Metroid Prime developer Retro Studios has largely served as the steward of the AAA-tier Metroid titles for the bulk of the century, but while they had temporarily passed the reigns over to internal Nintendo studios that then resulted in the development of Metroid Prime 4, other teams, including Spanish developer MercurySteam were working on Metroid: Samus Returns of and 2021’s Metroid Dread. Eventually, Metroid Prime 4 hit the rocks and so Retro once again regained control of the title, and in turn, stepped back into the world of Samus Aran having worked on two Donkey Kong games in the meantime. As it turns out though, for a period, Retro wasn’t totally done with Metroid, as it turns out that they had other irons in the fire that simply didn’t amount to a full project.
Paul Tozour, who was responsible in part of Metroid Prime has recently spoken to Did You Know Gaming, and spoke of how at one stage, Retro was conceiving a title that drew plenty of comparisons to XCOM in the period where development on Metroid Prime 3 was coming to a close. According to Tozour, the game was to be a prequel to the Metroid Prime titles, with him saying that the game would cover “the moment when Samus Aran first separates from the Chozo who raised her from childhood, encounters humanity and becomes a bounty hunter.”

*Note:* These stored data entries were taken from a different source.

-- ==== Sys2Proof/Machine/Mx.lean ====
section
/-! DEFINITION. The Mx extension of the cores (R276 to R280): its twelve instructions and their encodings, the hardware loop, the exposed
pipeline and the save area. The RV32 base around it is no command: MxCtx says what it did. -/

namespace Sys2Proof.Machine

/-! ## A core's registers -/

/-- Register i of a core; x0 reads 0. -/
def Core.reg (c : Core) (i : Nat) : Word := if i = 0 then 0 else Table.get (fun _ => 0) c.x i

/-- Register i of a core takes v; x0 discards it. -/
def Core.setReg (c : Core) (i : Nat) (v : Word) : Core := if i = 0 then c else { c with x := Table.set (fun _ => 0) c.x i v }

def Core.acc (c : Core) (a : Bool) : Acc := if a then c.a1 else c.a0
def Core.hist (c : Core) (a : Bool) : List (Acc × Nat) := if a then c.h1 else c.h0

/-- A write of accumulator a; the value before it stays visible for two instructions (R279). -/
def Core.setAcc (c : Core) (a : Bool) (v : Acc) : Core :=
  if a then { c with a1 := v, h1 := (c.a1, 0) :: c.h1 } else { c with a0 := v, h0 := (c.a0, 0) :: c.h0 }

/-- A core that executes instructions: the Root core outside OFF and RESET, an application core that has started; a blocking
read holds either (R267, R272, R275, R319). -/
def State.coreRuns (s : State) (c : Nat) : Bool :=
  (s.core c).wait == .none && (if c = 9 then decide (mBOOT ≤ s.mode) else s.bit (Reg.TSU_CORE_STAT c) 28)

/-! ## Program order (R278, R279) -/

/-- Completion of the instruction at LE (R278). -/
def Core.loopEnd (c : Core) : Core := if c.lc = 0 then c else { c with lc := c.lc - 1 }

def Core.loopEnds (c : Core) : Nat → Core
  | 0 => c
  | k + 1 => c.loopEnd.loopEnds k

/-- Old values grow k instructions older and are gone after two. -/
def age (h : List (Acc × Nat)) (k : Nat) : List (Acc × Nat) := (h.map (fun e => (e.1, e.2 + k))).filter (fun e => decide (e.2 ≤ 2))

/-- A core comes to an Mx instruction: what MxCtx says happened since the last one. -/
def Core.arrive (c : Core) (x : MxCtx) : Core :=
  let c := x.xs.foldl (fun c e => c.setReg e.1 e.2) (c.loopEnds x.ends)
  let c := if x.entry then { c with h0 := [], h1 := [] } else c
  { c with h0 := age c.h0 (1 + x.gap), h1 := age c.h1 (1 + x.gap), pc := x.pc }

/-- An Mx instruction completes: the next pc, and the loop's test where it stood at LE (R278). -/
def Core.complete (c : Core) : Core :=
  if c.lc ≠ 0 ∧ c.pc = c.le then { c.loopEnd with pc := if c.lc = 1 then c.pc + 4 else c.ls } else { c with pc := c.pc + 4 }

/-- An instruction that raises an exception changes nothing else; its entry waits for the accumulator writes (R279). -/
def Core.raise (c : Core) (e : CoreExc) : Core := { c with exc := some e, epc := c.pc, h0 := [], h1 := [] }

/-- An Mx instruction whose effect is f runs on core k. -/
def State.mxRun (s : State) (k : Nat) (x : MxCtx) (f : Core → Core) : State :=
  if s.coreRuns k then s.setCore k (f ((s.core k).arrive x)).complete else s

/-! ## Accumulators (R276, R277) -/

/-- A[a] += p. -/
def Core.macc (c : Core) (a : Bool) (p : Int) : Core := c.setAcc a ((c.acc a).add p)

/-- The accumulator a reader sees on core k: the new value, or one that a write placed first or second before it replaced (R279). -/
def State.mxSee (s : State) (c : Core) (a : Bool) : Acc := s.pick (c.acc a) (c.acc a :: (c.hist a).map Prod.fst)

/-- A reader of accumulator a on core k: rd takes f of what it sees. -/
def State.mxReader (s : State) (k : Nat) (x : MxCtx) (rd : Nat) (a : Bool) (f : Acc → Word) : State :=
  if s.coreRuns k then
    let c := (s.core k).arrive x
    (s.setCore k (c.setReg rd (f (s.mxSee c a))).complete).takeFree
  else s

/-- Bits [31:0] of an accumulator, and its high word: bits [39:32] and the sticky bit (R277). -/
def Acc.low (a : Acc) : Word := wordI a.val
def Acc.high (a : Acc) : Word := mkBit 31 a.st ||| word (wrapN 40 a.val >>> 32)

/-- The accumulator that a low and a high word give (R277). -/
def accOf (lo hi : Word) : Acc := { val := sgn 40 (wFld hi 7 0 * 2 ^ 32 + lo.toNat), st := wBit hi 31 }

def mxMac (k : Nat) (x : MxCtx) (a : Bool) (rs1 rs2 : Nat) (s : State) : State :=
  s.mxRun k x (fun c => c.macc a (loS (c.reg rs1) * loS (c.reg rs2)))
def mxMac2 (k : Nat) (x : MxCtx) (rs1 rs2 : Nat) (s : State) : State :=
  s.mxRun k x (fun c => (c.macc false (loS (c.reg rs1) * loS (c.reg rs2))).macc true (hiS (c.reg rs1) * hiS (c.reg rs2)))
def mxMacx2 (k : Nat) (x : MxCtx) (rs1 rs2 : Nat) (s : State) : State :=
  s.mxRun k x (fun c => (c.macc false (loS (c.reg rs1) * hiS (c.reg rs2))).macc true (hiS (c.reg rs1) * loS (c.reg rs2)))
def mxClr (k : Nat) (x : MxCtx) (a : Bool) (s : State) : State := s.mxRun k x (fun c => c.setAcc a {})
def mxClr2 (k : Nat) (x : MxCtx) (s : State) : State := s.mxRun k x (fun c => (c.setAcc false {}).setAcc true {})
def mxWr (k : Nat) (x : MxCtx) (a : Bool) (rs1 rs2 : Nat) (s : State) : State :=
  s.mxRun k x (fun c => c.setAcc a (accOf (c.reg rs1) (c.reg rs2)))

def mxRd (k : Nat) (x : MxCtx) (rd : Nat) (a : Bool) (sh : Nat) (s : State) : State :=
  s.mxReader k x rd a (fun v => wordI (store16 v (sgn 4 sh) false 0))
def mxRdw (k : Nat) (x : MxCtx) (rd : Nat) (a : Bool) (s : State) : State := s.mxReader k x rd a Acc.low
def mxRdh (k : Nat) (x : MxCtx) (rd : Nat) (a : Bool) (s : State) : State := s.mxReader k x rd a Acc.high

/-! ## The loop (R278) -/

/-- mx.loop: an error where a loop is active or LE lies below LS; a count of 0 goes on after the instruction at LE, whose length the
choice len gives. -/
def Core.loop (c : Core) (rs1 imm len : Nat) : Core :=
  let ls := c.pc + 4
  let le := c.pc + word (2 * imm)
  if c.lc ≠ 0 ∨ le < ls then c.raise .illegal
  else if c.reg rs1 = 0 then { c with ls := ls, le := le, pc := le + word len }
  else { c with lc := c.reg rs1, ls := ls, le := le, pc := ls }

def mxLoop (k : Nat) (x : MxCtx) (rs1 imm : Nat) (s : State) : State :=
  if s.coreRuns k then (s.setCore k (((s.core k).arrive x).loop rs1 imm (s.pick 4 [2, 4]))).takeFree else s

/-! ## The save area (R280) -/

/-- A local-memory word of a core. -/
def Core.lword (c : Core) (o : Nat) : Word :=
  word (leNat ((List.range 4).map (fun i => Table.get (fun _ => 0) c.lmem ((o + i) % 65536))))

/-- Bytes written into a core's local memory. -/
def Core.lstore (c : Core) (o : Nat) (bs : List Byte) : Core :=
  { c with lmem := (bs.foldl (fun (t : Nat × Table Byte) b => (t.1 + 1, Table.set (fun _ => 0) t.2 (t.1 % 65536) b)) (o, c.lmem)).2 }

/-- The words of the save area; r is the reserved one. -/
def Core.saved (c : Core) (r : Word) : List Word := [c.a0.low, c.a0.high, c.a1.low, c.a1.high, c.lc, c.ls, c.le, r]

/-- The Mx state that the words of a save area give. -/
def Core.restored (c : Core) (w : List Word) : Core :=
  let at' (i : Nat) : Word := (w[i]?).getD 0
  { c with a0 := accOf (at' 0) (at' 1), a1 := accOf (at' 2) (at' 3), lc := at' 4, ls := at' 5, le := at' 6, h0 := [], h1 := [] }

/-- A bus access of core k failed: an access-fault exception (R284). -/
def BusRes.failed (r : BusRes) : Bool := r != .done

/-- Words written over the bus by MID m, up to the first that is refused. -/
def State.busStore (s : State) (m a : Nat) : List Word → Bool × State
  | [] => (true, s)
  | w :: ws =>
    let r := s.busWrite32 m a w
    if r.1.failed then (false, r.2) else r.2.busStore m (a + 4) ws

/-- k words read over the bus by MID m, up to the first that is refused. -/
def State.busLoad (s : State) (m a : Nat) : Nat → Option (List Word) × State
  | 0 => (some [], s)
  | k + 1 =>
    let r := s.busRead32 m a
    if r.1.failed then (none, r.2.2)
    else
      let t := r.2.2.busLoad m (a + 4) k
      (t.1.map (r.2.1 :: ·), t.2)

/-- mx.save on core k (R277, R279, R280). -/
def mxSave (k : Nat) (x : MxCtx) (rs1 : Nat) (loc : Bool) (s : State) : State :=
  if !s.coreRuns k then s
  else
    let c := (s.core k).arrive x
    let a := (c.reg rs1).toNat
    let w := c.saved (s.resv 20)
    let done (c : Core) : Core := { c with lc := 0, h0 := [], h1 := [] }.complete
    if a % 8 ≠ 0 then s.setCore k (c.raise .misaligned)
    else if loc then (s.setCore k (done (c.lstore a (bytesOf w)))).takeFree
    else
      let r := (s.setCore k c).takeFree.busStore (coreMid k) a w
      r.2.setCore k (if r.1 then done (r.2.core k) else (r.2.core k).raise .accessFault)

/-- mx.restore on core k (R277, R279, R280). -/
def mxRestore (k : Nat) (x : MxCtx) (rs1 : Nat) (loc : Bool) (s : State) : State :=
  if !s.coreRuns k then s
  else
    let c := (s.core k).arrive x
    let a := (c.reg rs1).toNat
    if a % 8 ≠ 0 then s.setCore k (c.raise .misaligned)
    else if loc then s.setCore k (c.restored ((List.range 7).map (fun i => c.lword (a + 4 * i)))).complete
    else
      let r := (s.setCore k c).busLoad (coreMid k) a 7
      r.2.setCore k (match r.1 with
        | some w => ((r.2.core k).restored w).complete
        | none => (r.2.core k).raise .accessFault)

/-! ## Encodings (R277) -/

/-- The operations of the Mx extension. -/
inductive MxOp where
  | mac (a : Bool) (rs1 rs2 : Nat)
  | mac2 (rs1 rs2 : Nat)
  | macx2 (rs1 rs2 : Nat)
  | clr (a : Bool)
  | clr2
  | rd (rd : Nat) (a : Bool) (sh : Nat)
  | rdw (rd : Nat) (a : Bool)
  | rdh (rd : Nat) (a : Bool)
  | wr (a : Bool) (rs1 rs2 : Nat)
  | loop (rs1 imm : Nat)
  | save (rs1 : Nat)
  | restore (rs1 : Nat)
  deriving DecidableEq, Repr

/-- A word of the custom-0 opcode space, the Mx extension's (R277). -/
def isMx (w : Word) : Bool := wFld w 6 0 == 0x0B

/-- The operation that a word spells, by funct3 and funct7 or imm; fields that an operation does not use are 0. Any other combination spells none
(R277). -/
def mxDecode (w : Word) : Option MxOp :=
  let f7 := wFld w 31 25
  let imm := wFld w 31 20
  let rs2 := wFld w 24 20
  let rs1 := wFld w 19 15
  let rd := wFld w 11 7
  if !isMx w then none
  else match wFld w 14 12 with
    | 0 =>
      if rd ≠ 0 then none
      else match f7 with
        | 0 => some (.mac false rs1 rs2)
        | 1 => some (.mac true rs1 rs2)
        | 2 => some (.mac2 rs1 rs2)
        | 3 => some (.macx2 rs1 rs2)
        | _ => none
    | 1 =>
      if rd ≠ 0 ∨ rs1 ≠ 0 ∨ rs2 ≠ 0 then none
      else match f7 with
        | 0 => some (.clr false)
        | 1 => some (.clr true)
        | 2 => some .clr2
        | _ => none
    | 2 => if rs1 ≠ 0 ∨ 32 ≤ imm then none else some (.rd rd (wBit w 24) (imm % 16))
    | 3 => if rs1 ≠ 0 ∨ 4 ≤ imm then none else some (if wBit w 21 then .rdh rd (wBit w 20) else .rdw rd (wBit w 20))
    | 4 => if rd ≠ 0 ∨ 2 ≤ f7 then none else some (.wr (wBit w 25) rs1 rs2)
    | 5 => if rd ≠ 0 then none else some (.loop rs1 imm)
    | 6 =>
      if rd ≠ 0 ∨ rs2 ≠ 0 then none
      else match f7 with
        | 0 => some (.save rs1)
        | 1 => some (.restore rs1)
        | _ => none
    | _ => none

/-- Core k comes to the word of x, given as the operation op with effect f. A word of the Mx extension that spells no operation raises an
illegal-instruction exception; at the word of another operation, or one outside the extension, op does not occur (R277). -/
def mxIssue (k : Nat) (x : MxCtx) (op : MxOp) (f : State → State) (s : State) : State :=
  match mxDecode x.word with
  | some o => if o = op then f s else s
  | none => if isMx x.word && s.coreRuns k then s.setCore k (((s.core k).arrive x).raise .illegal) else s

/-! ## The commands -/

def execMxMac (k : Fin 10) (x : MxCtx) (a : Bool) (rs1 rs2 : Fin 32) (s : State) : Host.Outcome State Fault Refusal :=
  .next (mxIssue k x (.mac a rs1 rs2) (mxMac k x a rs1 rs2) s)
def execMxMac2 (k : Fin 10) (x : MxCtx) (rs1 rs2 : Fin 32) (s : State) : Host.Outcome State Fault Refusal :=
  .next (mxIssue k x (.mac2 rs1 rs2) (mxMac2 k x rs1 rs2) s)
def execMxMacx2 (k : Fin 10) (x : MxCtx) (rs1 rs2 : Fin 32) (s : State) : Host.Outcome State Fault Refusal :=
  .next (mxIssue k x (.macx2 rs1 rs2) (mxMacx2 k x rs1 rs2) s)
def execMxClr (k : Fin 10) (x : MxCtx) (a : Bool) (s : State) : Host.Outcome State Fault Refusal :=
  .next (mxIssue k x (.clr a) (mxClr k x a) s)
def execMxClr2 (k : Fin 10) (x : MxCtx) (s : State) : Host.Outcome State Fault Refusal :=
  .next (mxIssue k x .clr2 (mxClr2 k x) s)
def execMxRd (k : Fin 10) (x : MxCtx) (rd : Fin 32) (a : Bool) (sh : Fin 16) (s : State) : Host.Outcome State Fault Refusal :=
  .next (mxIssue k x (.rd rd a sh) (mxRd k x rd a sh) s)
def execMxRdw (k : Fin 10) (x : MxCtx) (rd : Fin 32) (a : Bool) (s : State) : Host.Outcome State Fault Refusal :=
  .next (mxIssue k x (.rdw rd a) (mxRdw k x rd a) s)
def execMxRdh (k : Fin 10) (x : MxCtx) (rd : Fin 32) (a : Bool) (s : State) : Host.Outcome State Fault Refusal :=
  .next (mxIssue k x (.rdh rd a) (mxRdh k x rd a) s)
def execMxWr (k : Fin 10) (x : MxCtx) (a : Bool) (rs1 rs2 : Fin 32) (s : State) : Host.Outcome State Fault Refusal :=
  .next (mxIssue k x (.wr a rs1 rs2) (mxWr k x a rs1 rs2) s)
def execMxLoop (k : Fin 10) (x : MxCtx) (rs1 : Fin 32) (imm : Fin 4096) (s : State) : Host.Outcome State Fault Refusal :=
  .next (mxIssue k x (.loop rs1 imm) (mxLoop k x rs1 imm) s)
def execMxSave (k : Fin 10) (x : MxCtx) (rs1 : Fin 32) (loc : Bool) (s : State) : Host.Outcome State Fault Refusal :=
  .next (mxIssue k x (.save rs1) (mxSave k x rs1 loc) s)
def execMxRestore (k : Fin 10) (x : MxCtx) (rs1 : Fin 32) (loc : Bool) (s : State) : Host.Outcome State Fault Refusal :=
  .next (mxIssue k x (.restore rs1) (mxRestore k x rs1 loc) s)

end Sys2Proof.Machine
end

The pitch document for the game reportedly reads,
Metroid Tactics allows the player to control the legendary Samus Aran, a squad of elite Galactic Federation troopers, and various other bounty hunters as they work together to defeat the Space Pirates.
Along the way, the player can hire new units and upgrade all of the units in his team with many different kinds of new armor, weapons, skills, and abilities – with Samus and the various bounty hunters having a large number of unique abilities that will prove invaluable in combat.
Sadly, the project never got greenlit internally, a process that “In order to succeed, a pitch would have had to enlist the support of then-design lead Mark Pacini, studio head Michael Kelbaugh, and Nintendo producer Kensuke Tanabe, and those three individuals had wildly different tastes and perspectives on gameplay and different goals for what they wanted to see Retro Studios working on,” said Tozour.
Metroid Prime 4 is currently in active development, targeting release on the Nintendo Switch on an unspecified date.